In those instances where I have multiple addresses, I need to delete the row with the multiple addresses and create new rows in the table with each one of those addresses, also copying and pasting the rest of the columns.
An example of how originally the data might look like and how it should look like after processing:
Before:
Before
After:
After
In order to accomplish that I wrote this piece of code:
Sub Fix_Table()
i = 1
table_size = Range("Table1").Rows.Count
'Goes through Table1 in "To" column and fixes the recipients
Do While i <= table_size
cell_value = Range("Table1[To]")(i)
If InStr(Range("Table1[To]")(i), ";") Then
from_table = Range("Table1[From]")(i)
subject_table = Range("Table1[Subject]")(i)
receivedDate_table = Range("Table1[Received_Date]")(i)
infolder_table = Range("Table1[In_Folder]")(i)
size_table = Range("Table1[Size]")(i)
weekday_table = Range("Table1[Weekday]")(i)
date_table = Range("Table1[Date]")(i)
month_table = Range("Table1[Month]")(i)
year_table = Range("Table1[Year]")(i)
time_table = Range("Table1[Time]")(i)
inout_table = Range("Table1[In/out]")(i)
recipients_table = Split(cell_value, ";")
number_of_recipients = UBound(recipients_table, 1) - LBound(recipients_table, 1)
Range("Table1[To]")(i).EntireRow.Delete
For k = 1 To number_of_recipients + 1
Range("Table1[To]")(i).EntireRow.Insert
Range("Table1[From]")(i) = from_table
Range("Table1[Subject]")(i) = subject_table
Range("Table1[Received_Date]")(i) = receivedDate_table
Range("Table1[In_Folder]")(i) = infolder_table
Range("Table1[Size]")(i) = size_table
Range("Table1[Weekday]")(i) = weekday_table
Range("Table1[Date]")(i) = date_table
Range("Table1[Month]")(i) = month_table
Range("Table1[Year]")(i) = year_table
Range("Table1[Time]")(i) = time_table
Range("Table1[In/out]")(i) = inout_table
Range("Table1[To]")(i) = recipients_table(k - 1)
i = i + 1
table_size = table_size + 1
Next k
Else
i = i + 1
End If
Loop
End Sub
The above code works , however it is extremely slow! Is there any faster way that I could do that for that size of data?
3 Answers 3
Ok, so this ended up being a little bit longer/more complicated than I hoped. I will do my best to explain so that you can follow along. Please ask questions if you get lost or confused!
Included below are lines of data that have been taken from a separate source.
-- ==== Sys2Proof/Certificates/Slice0/Obligations.lean ====
section
/-! DEFINITION. The statements for the provers. -/

open Sys2Proof Sys2Proof.Machine

/-! ## The machine -/

/-- A step takes the command that has waited longest and leaves the others in the queue. -/
def Obligations.StepTakesFrontCommand : Prop :=
  ∀ (c : Instr) (rest : List Instr) (s : State), step { s with pending := c :: rest } = exec c { s with pending := rest }

/-- With no command waiting one clock passes: what is due at the present tick comes first, then the clock counts, and then what advances by
itself does (R27 to R29; that a clock stands for an empty queue is this model's choice, log 5). In a clock Meridian advances by one, by two
where a slew adds a tick, and not at all where it drops one; while the PLL does not run Meridian stands and the clock counts on. A slewed tick
is the one in 1,024 clocks. -/
def Obligations.EmptyQueueTicks : Prop :=
  ∀ s : State,
    let u := (if s.counting then s.runDue else s).alwaysOnDue
    (s.pending = [] → step s = .next s.tick.settle) ∧
    (u.counting = true → s.tick = u.clockTick.tickRest.secondHeld) ∧
    (u.counting = false → s.tick.meridian = u.meridian ∧ s.tick.clock = u.clock + 1) ∧
    s.clockTick.clock = s.clock + 1 ∧
    (s.meridian + 2 < 2 ^ 64 → s.clockTick.meridian =
      if s.rd Reg.TIM_SLEW_MODE ≠ 0 ∧ 1023 ≤ s.slewRun then (if s.rd Reg.TIM_SLEW_MODE = 1 then s.meridian + 2 else s.meridian)
      else s.meridian + 1) ∧
    (s.rd Reg.TIM_SLEW_MODE ≠ 0 → s.clockTick.slewRun = if 1023 ≤ s.slewRun then 0 else s.slewRun + 1)

/-- No command of the table stops the machine, and none touches the queue of waiting commands. -/
def Obligations.EveryCommandCompletes : Prop :=
  ∀ (c : Instr) (s : State), Completes c s fun t => t.pending = s.pending

/-- The reset state is sound. -/
def Obligations.ResetIsSound : Prop := State.reset.Sound

/-- Soundness is an invariant of every step: x0 stays 0, a pc, `CORE_EPC` and `CORE_VBASE` stay aligned and inside the instruction RAM,
no sheet-event queue exceeds 16 entries, and the memories and the registers stay in canonical form (R193, R216, R220, R221). -/
def Obligations.StepKeepsSound : Prop :=
  ∀ s t : State, s.Sound → step s = .next t → t.Sound

/-! ## Novdon: computing -/

/-- The register instructions give their result, advance the pc and leave the rest of the device as it was (R193, R202). -/
def Obligations.RegisterInstructions : Prop :=
  ∀ (s : State) (n : Fin 12) (rd ra rb : Fin 32), s.issues n → (s.core n).pc + 4 < 0x10000 →
    let a := s.getX n ra
    let b := s.getX n rb
    let gives (c : Instr) (v : Word) : Prop := Completes c s (s.Retires n rd v ((s.core n).pc + 4))
    gives (.add n rd ra rb) (a + b) ∧ gives (.sub n rd ra rb) (a - b) ∧ gives (.and n rd ra rb) (a &&& b) ∧
    gives (.or n rd ra rb) (a ||| b) ∧ gives (.xor n rd ra rb) (a ^^^ b) ∧
    gives (.sll n rd ra rb) (a <<< (b.toNat % 64)) ∧ gives (.srl n rd ra rb) (a >>> (b.toNat % 64)) ∧
    gives (.sra n rd ra rb) (a.sshiftRight (b.toNat % 64)) ∧
    gives (.slt n rd ra rb) (if a.toInt < b.toInt then 1 else 0) ∧ gives (.sltu n rd ra rb) (if a.toNat < b.toNat then 1 else 0) ∧
    gives (.mul n rd ra rb) (a * b) ∧ gives (.mulh n rd ra rb) (BitVec.ofInt 64 (a.toInt * b.toInt / 2 ^ 64)) ∧
    gives (.mulhu n rd ra rb) (BitVec.ofNat 64 (a.toNat * b.toNat / 2 ^ 64)) ∧
    gives (.min n rd ra rb) (if a.toInt < b.toInt then a else b) ∧ gives (.max n rd ra rb) (if a.toInt < b.toInt then b else a) ∧
    gives (.minu n rd ra rb) (if a.toNat < b.toNat then a else b) ∧ gives (.maxu n rd ra rb) (if a.toNat < b.toNat then b else a)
Code first, then explanations:
Option Explicit
Private Type TRecord
To As String
From As String
Subject As String
ReceivedDate As Date
InFolder As String
Size As String
Weekday As String
RecordDate As Date
Month As String
Year As String
Time As String
InOut As String
End Type
Sub New_Fix_Table()
' Be sure to add 'Option Explicit' at the top of your modules. This prevents undeclared variables from slipping through.
' Never use underscores in names. They have special meaning to the interpreter.
' table_size = Range("Table1").Rows.Count
' ## Not Needed due to UBound/LBound ##
' Dim tableSize As Long
' Be sure to also properly qualify you range references.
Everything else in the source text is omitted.